What the task requires ▸ With the first line as the start and the line containing "has no constructor." as the end, write out every line of the records exactly.

Supplied entries ▸
-- ==== Sys2Proof/Machine/State.lean ====
section
/-! DEFINITION. The state of the bar chip: the words of its registers and tables, what it holds behind them, its DRAM and boot
flash, the queue of waiting commands, and the state after reset. -/
namespace Sys2Proof.Machine

/-- Why a step stops with a fault: no command of this block does, so the type has no constructor.
Every illegal access, lost frame or bad parameter has an effect of its own in the spec (a status code, an event, a counter). -/
inductive Fault where
  deriving DecidableEq, Repr

/-- Why a command is refused. -/
inductive Refusal where
  /-- Raised only by an arm of `exec` whose command has no meaning yet (safe: the run stops). -/
  | notModelled (mnemonic : String)
  deriving DecidableEq, Repr

/-- One thing the chip drives towards a partner (the model's own record, newest first in `State.sent`). -/
inductive Out where
  /-- Bytes the quad-SPI target drives after its wait bytes (R53). -/
  | qspi (bytes : List Byte)
  /-- A frame sent on Chain port `port`: what each of its lanes carries between K27.7 and K29.7 (R270, R271). -/
  | chain (port : Nat) (lanes : List (List Byte))
  /-- An Ethernet frame sent (R278). -/
  | eth (frame : List Byte)
  /-- A Head Link line or command frame sent to head `h` (R167, R171). -/
  | head (h : Nat) (frame : List Byte)
  /-- A keepalive ordered set to head `h`: claim, sequence, CRC-8 (R164). -/
  | keepalive (h claim seq crc : Nat)
  /-- A trigger pair's edge: head, level, and the 250 ps tap of the present ns at which it leaves (R145, R282). -/
  | trig (h : Nat) (level : Bool) (tap : Nat)
  /-- A UDP datagram: destination MAC, IP and port, payload, UDP checksum (R279). -/
  | udp (mac ip port : Nat) (payload : List Byte) (sum : Nat)
  /-- One transmitted bit inverted on lane `l` (R265). -/
  | bitFlip (l : Nat)
  /-- A mode register write: channel, rank, mode register, data (R308). -/
  | mrw (ch rank mr data : Nat)
  /-- A PMBus transaction: command code, data word, write or read (R70). -/
  | pmbus (cmd data : Nat) (write pec : Bool)
  /-- A CCI transaction of a camera port (R213). -/
  | cci (port : Nat) (bytes : List Byte)
  /-- A Tally UART reply (R382). -/
  | tally (bytes : List Byte)
  /-- A compare output's level (R205). -/
  | cmp (o : Nat) (level : Bool)
  /-- A step pulse: axis, direction forward (R346). -/
  | stepPulse (axis : Nat) (fwd : Bool)
  /-- A word written on a sense SPI port: port, select, data (R331, R333). -/
  | lspi (port cs data : Nat)
  /-- A byte on DBG_TX (R438). -/
  | dbg (b : Byte)
  /-- A message the service firmware answers in a mailbox or a head command it issues (R393). -/
  | svc (what : Nat) (bytes : List Byte)
  deriving DecidableEq, Repr, Inhabited

/-- The access state of one path (R42, R51). -/
structure PathSt where
  /-- Access status of the last access (R51). -/
  status : Nat
  /-- Words the last read returned. -/
  data : List Word
  /-- Upper parts latched by low-word reads, by the low word's address (R42). -/
  latch : List (Nat × Option Word)
  /-- The last upper part latched on each page (R42). -/
  pageLatch : List (Nat × Word)
  /-- Register snapshots a latching read took, by register address (R199, R230, R283, R343, R385). -/
  snap : List (Nat × Word)
  deriving DecidableEq, Repr, Inhabited

/-- The quad-SPI target (R53 to R56). -/
structure QspiSt where
  /-- Status of the last WRITE. -/
  status : Nat
  /-- Write sequence byte. -/
  seq : Nat
  deriving DecidableEq, Repr, Inhabited

/-- One pending or running block reset (R414, R415). -/
structure BlkReset where
  /-- Lowest page of the group. -/
  group : Nat
  /-- Page the request was written to. -/
  page : Nat
  /-- Instant of the request, ns. -/
  at_ : Nat
  /-- The quiesce timeout passed (R414). -/
  forced : Bool
  /-- Instant the 16-beat hold began, ns; none while the group is quiescing. -/
  held : Option Nat
  deriving DecidableEq, Repr, Inhabited

/-- The option block and OTP values in force (R406 to R409, R417). -/
structure OptSt where
  valid : Bool
  defaulted : Bool
  otpValid : Bool
  fail : Nat
  check : Nat
  calcCrc : Nat
  /-- The 256 bytes in force. -/
  block : List Byte
  /-- Pace table entries as loaded from OTP, 24 of them (R67, R409). -/
  pace : List Nat
  /-- KEY_HASH as taken (R409). -/
  keyHash : List Byte
  /-- The OTP MAC as taken (R409). -/
  mac : List Byte
  deriving DecidableEq, Repr, Inhabited

/-- The OTP factory block as burnt (R409). -/
structure OtpSt where
  serial : List Byte
  mac : List Byte
  keyHash : List Byte
  pace : List Nat
  deriving DecidableEq, Repr, Inhabited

Written reply ▸
-- ==== Sys2Proof/Machine/State.lean ====
section
/-! DEFINITION. The state of the bar chip: the words of its registers and tables, what it holds behind them, its DRAM and boot
flash, the queue of waiting commands, and the state after reset. -/
namespace Sys2Proof.Machine

/-- Why a step stops with a fault: no command of this block does, so the type has no constructor.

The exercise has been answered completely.